Ingvild Sæther, Group CEO, commented “This combination of corporate actions marks a new, exciting chapter for the Partnership. We are establishing a global energy infrastructure services company that will create long term value for its stakeholders. Upholding our uncompromised commitment to operational excellence and safety, we will be relentless in our pursuit of opportunities that lead to strong results and lower emissions. The innovation of the E-shuttle tankers is evidence of the Partnership’s ability and willingness to take a leading role as the industry is moving towards a more sustainable future.”

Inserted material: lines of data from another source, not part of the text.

-- ==== Sys2Proof/Machine/CmdPacket.lean ====
section
/-! DEFINITION. Packets, routes and receive FIFOs (R347 to R362, R368). -/

namespace Sys2Proof.Machine

/-- A read request is served (R349). -/
def execRdReq (c : Nat) (s : State) : Out := s.onChan c fun ch => ch.rdReq

/-- A write request is served (R349). -/
def execWrReq (c : Nat) (s : State) : Out := s.onChan c fun ch => ch.wrReq

/-- A read response arrives (R350). -/
def execRdRsp (c : Nat) (s : State) : Out := s.onChan c fun ch => ch.rdRsp

/-- A write acknowledgement arrives (R350). -/
def execWrAck (c : Nat) (s : State) : Out := s.onChan c fun ch => ch.wrAck

/-- REQ_TMO passes without a response (R350). -/
def execRequestTimeout (c tag : Nat) (s : State) : Out :=
  s.guard (decide (tag < 1024)) (s.onChan c fun ch => ch.requestTimeout tag)

/-- A buoy update packet (R227). -/
def execBpUpdate (c : Nat) (s : State) : Out := s.onChan c fun ch => ch.bpUpdate

/-- A FIFO data packet (R360). -/
def execFifoData (c : Nat) (s : State) : Out := s.onChan c fun ch => ch.fifoData

/-- A stream-data packet lands (R227). -/
def execBpData (c : Nat) (s : State) : Out := s.onChan c fun ch => ch.bpData

/-- A context-mark packet (R285, R352). -/
def execCtxMarkPacket (c : Nat) (s : State) : Out := s.onChan c fun ch => ch.ctxMark

/-- A tick marker that has arrived at time `at_` (R279, R353). -/
def execTick (c at_ : Nat) (s : State) : Out := s.onUnit c fun s => s.tickPacket c at_

/-- A fog packet (R354, R435). -/
def execFog (c : Nat) (s : State) : Out := s.onUnit c fun s => s.fogPacket c

/-- SETTLE cycles have passed since an egress change (R358). -/
def execRouteSettleEnd (c dst : Nat) (s : State) : Out := s.onChan c fun ch => ch.settleEnd dst

/-- A write of 1 to LK_RT_CTRL.CLR_CNT (R368). -/
def execLkRtClrCnt (req : Requester) (c : Nat) (s : State) : Out := s.chanSet req c F.LK_RT_CTRL_CLR_CNT 0 1

/-- A write of 1 to LK_FIFOn_CTRL.CUT (R361). -/
def execCut (req : Requester) (c n : Nat) (s : State) : Out := s.chanSet req c F.LK_FIFO_CTRL_CUT n 1

/-- A write of 1 to LK_FIFOn_CTRL.FLUSH (R361). -/
def execFlush (req : Requester) (c n : Nat) (s : State) : Out := s.chanSet req c F.LK_FIFO_CTRL_FLUSH n 1

/-- The level of a FIFO is evaluated (R362). -/
def execFifoLevel (c n : Nat) (s : State) : Out := s.guard (decide (n < 32)) (s.onChan c fun ch => ch.fifoLevel n)

end Sys2Proof.Machine
end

Forward Looking Statements
This press release includes statements that may constitute forward-looking statements made pursuant to the safe harbor provision of the Private Securities Litigation Reform Act of 1995. Although the Partnership believes that the expectations reflected in such forward-looking statements are based on reasonable assumptions, such statements are subject to risks and uncertainties that could cause actual results to differ materially from those projected. Important factors that could cause actual results to differ materially from the Partnership’s expectations and may adversely affect the Partnership’s business and results of operations are disclosed in Item 3 of the Partnership’s Annual Report on Form 20-F for the year ended December 31, 2018, filed with the SEC on February 28, 2019, as updated and supplemented by subsequent filings with the SEC. The forward-looking statements speak only as of the date made, and, other than as may be required by law, the Partnership undertakes no obligation to update or revise any forward looking statements, whether as a result of new information, future events or otherwise.

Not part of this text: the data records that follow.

/-- An OLOAD asks for one line a cycle in order, and a padding line takes its place without an access (R95, R104); its lines are written
into the operand buffer in order, and nothing else of the buffer changes (R94, R104), where the free bits `x` show only past the last
vector of a transposing one (log entry 120); a transposing one gathers a line of each bank at
a time and holds a transpose buffer meanwhile (R149). -/
def Obligations.OloadMovesLines : Prop :=
  ∀ (s : State) (c g k : Nat) (o : LoadOp), s.CoreRuns c g k →
    (((s.chan c).core g k).sending = some o → (s.chan c).olReady g k o = true → o.gatherDone = true →
      ∃ u, exec (.oloadLineRequest c g k) s = .next u ∧
        (∀ x ∈ ((u.chan c).core g k).loadQ, x.seq = o.seq → x.sent = o.sent + 1 ∧ x.next = (s.chan c).cyc + 1) ∧
        ((u.chan c).lan g).pipeQ.length = ((s.chan c).lan g).pipeQ.length + (if olMode o.w ≠ 2 ∧ o.sent < o.copy then 1 else 0) ∧
        ((u.chan c).core g k).lastReq = some (s.chan c).cyc ∧ ((u.chan c).core g k).obuf = ((s.chan c).core g k).obuf ∧
        s.CoreOnly u c g k) ∧
    (((s.chan c).core g k).sending = some o → (s.chan c).olReady g k o = true → o.gatherDone = false → olMode o.w = 2 →
      (o.tbuf = true ∨ ((s.chan c).lan g).tbufs < 4) →
      ∃ u, exec (.transposeGather c g k) s = .next u ∧
        ((u.chan c).lan g).pipeQ.map (·.line) = ((s.chan c).lan g).pipeQ.map (·.line) ++ (onePerBank [] o.toGather).1 ∧
        ((u.chan c).lan g).tbufs = ((s.chan c).lan g).tbufs + (if o.tbuf then 0 else 1) ∧
        (∀ x ∈ ((u.chan c).core g k).loadQ, x.seq = o.seq → x.tbuf = true ∧ x.toGather = (onePerBank [] o.toGather).2) ∧
        s.CoreOnly u c g k) ∧
    (∀ data due, ((s.chan c).core g k).loadQ.find? (fun o => !o.landing.isEmpty) = some o →
      o.landing.find? (fun x => x.1 == olDst o.w + o.done) = some (olDst o.w + o.done, data, due) → due ≤ (s.chan c).cyc →
      (data = none → o.toGather = [] ∧ ∀ x ∈ olSources o.w o.copy, (o.gathered.find x).isSome) →
      ∃ u, exec (.oloadLineWrite c g k) s = .next u ∧
        (∃ x, ((u.chan c).core g k).obuf = ((s.chan c).core g k).obuf.wrN (64 * (olDst o.w + o.done)) (data.getD (o.trLine o.done x))) ∧
        ((u.chan c).core g k).acc = ((s.chan c).core g k).acc ∧ ((u.chan c).core g k).mulQ = ((s.chan c).core g k).mulQ ∧
        (∀ x ∈ ((u.chan c).core g k).loadQ, x.seq = o.seq → x.done = o.done + 1) ∧ s.CoreOnly u c g k)

/-- A TMUL that reaches its start cycle and passes its checks goes on to its examination with the run-time shape, the mode of its
pairing and the class of its formats; one that a check stops raises its cause, sets OP_ERR and leaves with the accumulator as it was
(R85, R103, R107, R110). -/
def Obligations.TmulStarts : Prop :=
  ∀ (s : State) (c g k : Nat) (chk : Check) (m : MulOp), s.CoreRuns c g k →
    ((s.chan c).core g k).mulQ.find? (fun m => m.start.isNone) = some m → m.issued ≤ (s.chan c).cyc →
    before ((s.chan c).core g k).lastStart (s.chan c).cyc →
    (∀ x ∈ ((s.chan c).lan g).tmLines ((s.chan c).core g k).obuf m.w,
      ((s.chan c).core g k).lineLate m.seq (s.chan c).cyc x = false) →
    (∀ mode cls rows kbs, rows = (shapeOf ((s.chan c).lan g) (isSet m.w 92) (bits m.w 87 84) (tRows m.w)).1 →
      kbs = (if mode = .merge then 1 else (shapeOf ((s.chan c).lan g) (isSet m.w 93) (bits m.w 91 88) (tmKb m.w)).1) →
      ((s.chan c).lan g).tmCheck ((s.chan c).core g k) m rows = .inr (mode, cls) →
      tmCols m.w ≠ [] → rows ≠ 0 → (kbs ≠ 0 ∨ tmBegin m.w = true) →
      ∃ u, exec (.tmulStart c g k chk) s = .next u ∧ ((u.chan c).core g k).lastStart = some (s.chan c).cyc ∧
        (∀ x ∈ ((u.chan c).core g k).mulQ, x.seq = m.seq → x.start = some (s.chan c).cyc ∧ x.mode = mode ∧ x.cls = cls ∧
          x.rows = rows ∧ x.kbs = kbs ∧ x.nan = (chk == .uncorrectable)) ∧
        ((u.chan c).core g k).mulQ.length = ((s.chan c).core g k).mulQ.length ∧
        ((u.chan c).core g k).acc = ((s.chan c).core g k).acc ∧ ((u.chan c).core g k).obuf = ((s.chan c).core g k).obuf ∧
        s.CoreOnly u c g k) ∧
    (∀ cause, ((s.chan c).lan g).tmCheck ((s.chan c).core g k) m
        (shapeOf ((s.chan c).lan g) (isSet m.w 92) (bits m.w 87 84) (tRows m.w)).1 = .inl cause →
      ∃ u, exec (.tmulStart c g k chk) s = .next u ∧ ((u.chan c).lan g).r F.CO_STATUS_OP_ERR k = 1 ∧
        (∀ x ∈ ((u.chan c).core g k).mulQ, x.seq ≠ m.seq) ∧ ((u.chan c).core g k).acc = ((s.chan c).core g k).acc ∧
        s.CoreOnly u c g k)

/-- The intersection unit adds the matched pairs of a row to the queues of the columns it examines, of two columns in a group, of four
in a merge and of all in a gather, and to no other queue; pairs found in a cycle can be taken from the next (R86, R87, R89, R90). -/
def Obligations.IntersectionFindsPairs : Prop :=
  ∀ (s : State) (c g k : Nat) (m : MulOp) (a b : Operand), s.CoreRuns c g k →
    ((s.chan c).lan g).tmOperands m.w = some (a, b) →
    (((s.chan c).core g k).examining (s.chan c).cyc (fun m => m == .bitmap || m == .nmDecode) = some m →
      (∀ x ∈ ((tmCols m.w).drop m.ec).take 2, (((s.chan c).core g k).queue x).length +
        (matchPairs ((s.chan c).core g k).obuf a b (a.piece ((s.chan c).core g k).obuf m.er m.eb)
          (b.piece ((s.chan c).core g k).obuf x m.eb) m.seq (tRow0 m.w + m.er) m.er x m.eb ((s.chan c).cyc + 1)).length ≤ 64) →
      ∃ u, exec (.intersectGroup c g k) s = .next u ∧
        (∀ x, x ∈ ((tmCols m.w).drop m.ec).take 2 → ((u.chan c).core g k).queue x = ((s.chan c).core g k).queue x ++
          matchPairs ((s.chan c).core g k).obuf a b (a.piece ((s.chan c).core g k).obuf m.er m.eb)
            (b.piece ((s.chan c).core g k).obuf x m.eb) m.seq (tRow0 m.w + m.er) m.er x m.eb ((s.chan c).cyc + 1)) ∧
        (∀ x, x ∉ ((tmCols m.w).drop m.ec).take 2 → ((u.chan c).core g k).queue x = ((s.chan c).core g k).queue x) ∧
        ((u.chan c).core g k).acc = ((s.chan c).core g k).acc ∧ s.CoreOnly u c g k) ∧
    (((s.chan c).core g k).examining (s.chan c).cyc (· == .merge) = some m →
      (∀ x ∈ ((tmCols m.w).drop m.ec).take 4, (((s.chan c).core g k).queue x).length + 16 ≤ 64) →
      ∃ u, exec (.mergeCycle c g k) s = .next u ∧
        (∀ x, x ∈ ((tmCols m.w).drop m.ec).take 4 → ∃ ps, ((u.chan c).core g k).queue x = ((s.chan c).core g k).queue x ++ ps ∧
          ps.length ≤ 16 ∧ ∀ p ∈ ps, p.op = m.seq ∧ p.row = tRow0 m.w + m.er ∧ p.d = some 0 ∧ p.ready = (s.chan c).cyc + 1) ∧
        (∀ x, x ∉ ((tmCols m.w).drop m.ec).take 4 → ((u.chan c).core g k).queue x = ((s.chan c).core g k).queue x) ∧
        ((u.chan c).core g k).acc = ((s.chan c).core g k).acc ∧ s.CoreOnly u c g k) ∧
    (((s.chan c).core g k).examining (s.chan c).cyc (· == .gather) = some m →
      ∃ u, exec (.gatherCycle c g k) s = .next u ∧
        (∀ x, x ∈ tmCols m.w → ∃ ps, ((u.chan c).core g k).queue x = ((s.chan c).core g k).queue x ++ ps ∧
          (((s.chan c).core g k).queue x).length + ps.length ≤ max 64 (((s.chan c).core g k).queue x).length ∧
          ∀ p ∈ ps, p.op = m.seq ∧ p.row = tRow0 m.w + m.er ∧ p.ready = (s.chan c).cyc + 1) ∧
        (∀ x, x ∉ tmCols m.w → ((u.chan c).core g k).queue x = ((s.chan c).core g k).queue x) ∧
        ((u.chan c).core g k).acc = ((s.chan c).core g k).acc ∧ s.CoreOnly u c g k)

/-- A slice stage begins with the clear of the cells that a BEGIN names (R103, R115); a slice takes the pairs that stand ready for its
column, counts them, and sends them to the accumulator, where they arrive two cycles later (R79, R88, R103, R113). -/
def Obligations.SlicesTakePairs : Prop :=
  ∀ (s : State) (c g k col : Nat) (chk : Check) (m : MulOp), s.CoreRuns c g k → col < 16 →
    (∀ st, ((s.chan c).core g k).mulQ.find? (fun m => m.stage.isNone) = some m → m.start = some st → st + 4 ≤ (s.chan c).cyc →
      m.nan = false → (∀ x ∈ ((s.chan c).core g k).mulQ, x.seq < m.seq → x.lastPair.isSome = true) →
      before ((s.chan c).core g k).lastPair (s.chan c).cyc →
      (tmBegin m.w = true → ∀ r, r < m.rows → ((s.chan c).core g k).rowHeld m.seq (tSet m.w) (tRow0 m.w + r) = false) →
      ∃ u, exec (.sliceStageBegin c g k) s = .next u ∧
        ((u.chan c).core g k).accW.getD col [] = ((s.chan c).core g k).accW.getD col [] ++
          (if tmBegin m.w = true ∧ col ∈ tmCols m.w then
            [{ op := m.seq, set := tSet m.w, due := (s.chan c).cyc + 2, clear := (upto m.rows).map (tRow0 m.w + ·), fp := m.cls == 16 }]
          else []) ∧
        ((u.chan c).core g k).acc = ((s.chan c).core g k).acc ∧ s.CoreOnly u c g k) ∧
    (((s.chan c).core g k).mulQ.find? (fun m => m.stage.isSome && m.lastPair.isNone) = some m →
      m.stage.getD 0 + (if tmBegin m.w then 1 else 0) ≤ (s.chan c).cyc → ((s.chan c).core g k).cool.getD col 0 ≤ (s.chan c).cyc →
      ((s.chan c).lan g).nextPairs ((s.chan c).core g k) m col (s.chan c).cyc ≠ [] →
      ∃ u, exec (.sliceTakePair c g k col chk) s = .next u ∧
        ((u.chan c).lan g).r F.CO_PAIRS_COUNT k = ((s.chan c).lan g).regs.plus F.CO_PAIRS_COUNT k
          (((s.chan c).lan g).nextPairs ((s.chan c).core g k) m col (s.chan c).cyc).length ∧
        ((u.chan c).core g k).accW.getD col [] = ((s.chan c).core g k).accW.getD col [] ++
          [{ op := m.seq, set := tSet m.w, due := (s.chan c).cyc + 2, fp := m.cls == 16, nan := chk == .uncorrectable,
             pairs := ((s.chan c).lan g).nextPairs ((s.chan c).core g k) m col (s.chan c).cyc }] ∧
        ((u.chan c).core g k).acc = ((s.chan c).core g k).acc ∧ s.CoreOnly u c g k)

/-- The oldest write in flight of a column takes effect when it is due and no earlier DRAIN holds its rows: its cells are cleared, then
take each product of the row, rounded once in FP32 mode; every other cell stays (R102, R115, R116, R118, R119, R420). -/
def Obligations.AccumulatorWrites : Prop :=
  ∀ (s : State) (c g k col : Nat) (a : AccWr) (rest : List AccWr), s.CoreRuns c g k → col < 16 →
    ((s.chan c).core g k).accW.getD col [] = a :: rest → a.due ≤ (s.chan c).cyc →
    (∀ r ∈ a.clear ++ a.pairs.map (·.row), r < 32 ∧ ((s.chan c).core g k).rowHeld a.op a.set r = false) →
    ∃ u, exec (.accumulate c g k col) s = .next u ∧ ((u.chan c).core g k).accW.getD col [] = rest ∧
      (∀ row, row < 32 → ((u.chan c).core g k).cell a.set row col = a.result row (((s.chan c).core g k).cell a.set row col)) ∧
      (∀ set row x, row < 32 → x < 16 → (set ≠ a.set ∨ x ≠ col) →
        ((u.chan c).core g k).cell set row x = ((s.chan c).core g k).cell set row x) ∧
      ((u.chan c).core g k).obuf = ((s.chan c).core g k).obuf ∧ s.CoreOnly u c g k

About Teekay Offshore Partners L.P.
Teekay Offshore Partners L.P. is a leading international midstream services provider to the offshore oil production industry, primarily focused on the ownership and operation of critical infrastructure assets in offshore oil regions of the North Sea, Brazil and the East Coast of Canada. Teekay Offshore has consolidated assets of approximately $5.2 billion, comprised of 56 offshore assets, including floating production, storage and offloading units, shuttle tankers (including six new buildings), floating storage and offtake units, long-distance towing and offshore installation vessels, and a unit for maintenance and safety. The majority of Teekay Offshore’s fleet is employed on medium-term, stable contracts.
Teekay Offshore’s preferred units continue to trade on the New York Stock Exchange under the symbols “TOO PR A”, “TOO PR B” and “TOO PR E”, respectively.